Great Lent consists of two parts: Holy Lent and Holy Week. The forty days are a time of prayer and repentance. They end on Friday of the sixth week of Great Lent. This year, on this very day, the Church celebrates the Annunciation. This coincidence creates amazing semantics.

Forty days of penitential time on the path of self-restraint is a tenth of the whole year. That's biblical logic. “Thou shalt not steal,” says Scripture. This commandment applies especially to time. In the light of the ascetic logic of fasting, a tenth of the time, like a biblical tithe, is offered to God. At the same time, it becomes an aspiration on the path to freedom. Freedom is revealed as the ability to limit oneself for the sake of one's neighbor and God.

So, every day becomes a struggle with yourself. Moreover, the biblical fast is not a diet of selective attitude to nutrition, but a complete absence of food and drink before sunset.

However, this also reveals the paradoxical Christian perception of any ascetic effort. With each day of this forty-day journey, like kilometers of a marathon, a fasting person realizes that where the rules of fasting are observed, pride comes instead of eating, and instead of drinking, condemnation of those who do not know fasting. “So, the commandment for life served me unto death,” writes Paul (Rom. 7:10). As a result, fasting turns into a consciousness of the inability to observe it as it should.

Thus, the path of fasting, and this is the disclosure of the essence of this spiritual marathon, as the path of dying in the consciousness of one's own inability, and spiritual bankruptcy, leads to a natural outcome. “You bear the name as if you were alive, but you are dead,” the Lord addresses the Churches in the Apocalypse (Rev. 3:1). It turns out that, unlike the marathon legend, in which a dying warrior proclaims the joy of victory, none of the people who believe and fast here on earth are simply able to survive this good news.

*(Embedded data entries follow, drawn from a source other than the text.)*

/-- An answer: RETRY issues the word, moves the copy or reads the page again; RESUME goes on after the word; KILL kills the
course's team, with XLTF for a translation fault and HOST for a trap, or fails the copy or the item. A KILL of a vacated course
is delivered on resume (R353). -/
def State.answer (s : State) (p : Posted) (ans : Nat) : State :=
  let s : State := { s with posted := s.posted.filter fun q => !(q.ctx == p.ctx && q.entry == p.entry) }
  if ans == 2 then
    match p.course.filter fun i => (s.course i).phase == .vacated with
    | some i => s.modCourse i fun c => { c with doomed := some (if p.source == 1 then cXLTF else cHOST) }
    | none => s.killPoster { ctx := p.ctx, cause := 0, source := p.source, course := p.course, job := p.job, part := p.part,
                             front := p.front }
  else match p.course, p.job, p.front with
  | some i, _, _ => s.answerCourse i (ans == 0)
  | none, some j, _ => s.modJob j fun job => { job with waiting := none }
  | none, none, some (.packet q slot) =>
    s.modQueue q fun q => { q with taken := q.taken.map fun t => if t.slot == slot then { t with begun := false } else t }
  | none, none, some (.ply run cap) => s.startPly run cap
  | none, none, some (.node _) | none, none, none => s

/-- FAULTANS with an answer, 0 RETRY, 1 RESUME, 2 KILL. -/
def State.faultAnswer (s : State) (ans : Nat) : Out :=
  s.onTarget false fun x =>
    match s.openEntry x.num s.pkt.arg0.toNat with
    | none => s.pktRefuse 0
    | some p => if ans == 1 && p.source != 0 then s.pktRefuse 1 else (s.answer p ans).pktDone

/-- FAULTANS RETRY. -/
def execFaultansRetry (s : State) : Out := s.faultAnswer 0

/-- FAULTANS RESUME. -/
def execFaultansResume (s : State) : Out := s.faultAnswer 1

/-- FAULTANS KILL. -/
def execFaultansKill (s : State) : Out := s.faultAnswer 2

/-- A record that waits for a slot of its fault ring can be posted: the oldest of its context, with room or with no usable
ring (R356). -/
def State.postDue (s : State) (k : Nat) : Bool :=
  match s.posts[k]? with
  | none => false
  | some p =>
    !(s.posts.take k).any (fun q => q.ctx == p.ctx)
      && match s.ringHdr p.ctx (s.context p.ctx).faultRing with
        | .error _ => true
        | .ok h => !h.ok (s.context p.ctx).faultRing || sub32 h.alloc h.rp < 2 ^ h.caplog

/-- FAULT_RING_POST (subj num: the record's place among those that wait). -/
def execFaultRingPost (s : State) : Out :=
  let k := s.subj.num
  .next (if !s.postDue k then s
    else match s.posts[k]? with
    | none => s
    | some p => ({ s with posts := s.posts.eraseIdx k }).postFault p)

/-! Counters (R209, R297, R394, R399). -/

/-- Lines of a slice charged to a tenant (R209). -/
def State.occ (s : State) (tenant slice : Nat) : Nat := (s.l2.filter fun e => e.tenant == tenant && e.slice == slice).length

/-- The words of a counter set. -/
def State.counters (s : State) (set n : Nat) : List Nat :=
  match set with
  | 0 => (List.range 256).map (s.occ n)
  | 1 => [(s.context n).dropped]
  | 2 => [(s.context n).demotions.toNat]
  | _ => [(s.context n).copied]

/-- Bytes written by firmware at a device physical address. -/
def State.physWrite (s : State) (a : Nat) (bytes : List Byte) : State := (s.writeLocs 0 (cellsAt a bytes)).1

/-- Firmware may access a device physical range: it lies in a group, and no byte of it is lent out (R109, R389). -/
def State.physOk (s : State) (a n : Nat) : Bool := inGroup a n && !s.lentOut a n

/-- Bytes written by firmware for a packet, which retires once they are performed: one whose bytes the host's response holds waits for
it, and writes them again, with the same effect (R400, R413, R431). -/
def State.physDone (s : State) (a : Nat) (bytes : List Byte) : State :=
  let mine (l : Nat) : Bool := decide (a / 64 ≤ l) && decide (64 * l < a + bytes.length)
  if s.heldWrites.any fun w => mine (w.1 / 64) then s.pktWait
  else if s.hostLines.any mine then (s.physWrite a bytes).pktWait
  else (s.physWrite a bytes).pktDone

/-- QUERY: the words go to a device physical range; the OCC of every slice in ascending order, or one counter (log 20). -/
def execQuery (s : State) : Out :=
  let set := s.pkt.arg0.toNat
  let n := s.pkt.arg1.toNat
  .next (if 4 ≤ set then s.pktRefuse 0
    else if 2 ^ 16 ≤ n || (set != 0 && !s.contexts.any fun x => x.num == n && x.mode != .deleted) then s.pktRefuse 1
    else
      let bytes := (s.counters set n).flatMap (leBytes 4)
      let a := capBase s.pkt.f0
      if !s.physOk a bytes.length then s.pktRefuse 2 else s.physDone a bytes)

/-! Firmware and attestation (R413, R415, R434). -/

/-- FWUPD: the standby's ROM verifies the image and imports the state table; the packet retires at the takeover. -/
def execFwupd (s : State) : Out :=
  let a := capBase s.pkt.f0
  let n := capLen s.pkt.f0
  .next (match s.argFault 0 0 with
    | some k => s.pktRefuse k
    | none =>
      if n == 0 || !s.physOk a n then s.pktRefuse 2
      else
        let img := s.locRead a n
        if !s.standbyOk || !Config.imageAccepted img || !Config.versionSupported img s.tableVersion then s.pktRefuse 0x15
        else { s with patchNext := some img, fwPacket := some (s.pktQueue, s.pktSlot) })

/-- A quiescent boundary: no other management packet is in execution and no fault is being serviced: every record is posted. An
entry that awaits the host's answer, which comes as a management packet, is not being serviced (R415; DEDUCED, log 138). -/
def State.quiescent (s : State) : Bool :=
  s.posts.isEmpty
    && match s.queue? mgmtRing with
      | none => true
      | some q => !q.taken.any fun t => t.begun && !t.retired && some (q.num, t.slot) != s.fwPacket

/-- A patch image waits to take over. -/
def State.takeoverDue (s : State) : Bool := s.patchNext.isSome && s.standbyOk && s.quiescent

/-- FWUPD_TAKEOVER: the patched standby becomes active, the old active needle standby, and the packet retires DONE. -/
def execFwupdTakeover (s : State) : Out :=
  .next (if !s.takeoverDue then s
    else
      let s1 : State := { s with needle := !s.needle, patch := s.patchNext, patchNext := none, fwPacket := none }
      match s.fwPacket with
      | some (q, slot) => s1.retirePacket q slot 1 0 0
      | none => s1)

/-- NEEDLE_FAILOVER: the standby takes over and executes the management packet in progress again; a patch that had not taken
over is verified again with it, and one that waits for a page goes on waiting (R413). -/
def execNeedleFailover (s : State) : Out :=
  .next (if !s.standbyOk then s
    else
      let s : State := { s with needle := !s.needle, standbyOk := false, patchNext := none, fwPacket := none }
      s.modQueue mgmtRing fun q =>
        { q with taken := q.taken.map fun t => if t.retired || s.frontWaits (.packet mgmtRing t.slot) then t else { t with begun := false } })

/-- A SHAKE256 digest of 512 bits (log 8). -/
def digest (b : List Byte) : List Byte := (List.range 64).map (Config.digestByte b)

/-- The 16 bytes of an entry. -/
def entryBytes (e : BitVec 128) : List Byte := leBytes 16 e.toNat

/-- The bytes of a table of 16 entries (R430). -/
def tableBytes (l : List (BitVec 128)) : List Byte := (List.range 16).flatMap fun k => entryBytes (l.getD k 0)

/-- The attestation report of R434 for a nonce, up to its signature. -/
def State.report (s : State) (nonce : List Byte) : List Byte :=
  leBytes 4 0x5C4A0001 ++ leBytes 4 3685 ++ nonce ++ (List.range 16).map Config.serialByte
    ++ digest (Config.imageBytes 0) ++ digest (Config.imageBytes s.image)
    ++ (match s.patch with | some img => digest img | none => List.replicate 64 0)
    ++ digest (leBytes 4 s.hpbudget ++ tableBytes s.cxlwin ++ tableBytes s.wfilt ++ leBytes 4 s.portsDown.toNat
      ++ leBytes 1 s.stacksDown.toNat ++ leBytes 1 s.linksDown.toNat)
    ++ digest (Config.imageBytes 2)

/-- ATTEST: the nonce is read at F0.BASE and the report written 64 bytes on. -/
def execAttest (s : State) : Out :=
  let a := capBase s.pkt.f0
  .next (match s.argFault 0 0 with
    | some k => s.pktRefuse k
    | none =>
      if !s.physOk a (64 + 3685) then s.pktRefuse 2
      else
        let r := s.report (s.locRead a 32)
        s.physDone (a + 64) (r ++ (List.range 3309).map (Config.signByte r)))

end Sys2Proof.Machine
end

If the earthly life of the Lord Jesus ended with death on the Cross, it would be the greatest triumph of the forces of evil in history. "But God raised up His Son" (Acts 3:26). If Great Lent ended with the end of self-restriction in food and drink on the fortieth day and simply turned into a celebration, this would be evidence of the enslavement of the man of time and physiology. This is what St. Augustine (354-430) and the Great Reformers so rejected, calling "justification by works."

It is important that according to the biblical ideas of the people of God, especially during the earthly life of Jesus Christ, the conviction prevailed that the Righteous One, that is, the Messiah, the Son of God and the Son of Man, had to die on the day of His Conception. According to the Fathers of the Church, this was connected with the mysterious biblical prohibition to interfere with “the flesh of a kid with mother’s milk” (cf. Ex. 23:9), as well as the curse with which Job, the biblical righteous man, cursed the day of his conception. “After this Job opened his mouth and cursed his day,” says the book (Job 3:1).

“Now is the beginning of our salvation,” says the troparion of the Annunciation. The simultaneity of the end of the forty days of fasting and the celebration of the Annunciation this year contains an important sign. So, God Himself, the Lord of the times, teaches the Church and the world to “always remember the Lord Jesus, risen from the dead” (2 Tim. 2:8). For in Him alone in these Last Times, and always, is deliverance and salvation.

So, the Holy Forty Day gives way to Passion Week. This year it happens on the Day of the Annunciation. Thus, in the liturgy and life of the Church, the Image of that One, the Conqueror of hell and death, is revealed. He not only conveyed to people the news of victory and liberation - as biblical and extra-biblical prophets could do - but took away death itself from people.

In the incomprehensible sacramental consequence of the Annunciation, by the Holy Spirit, Jesus granted people to be born of the Father and God (John 1:13), and bestowed the "Kingdom, Power and Glory" to proclaim the Good News.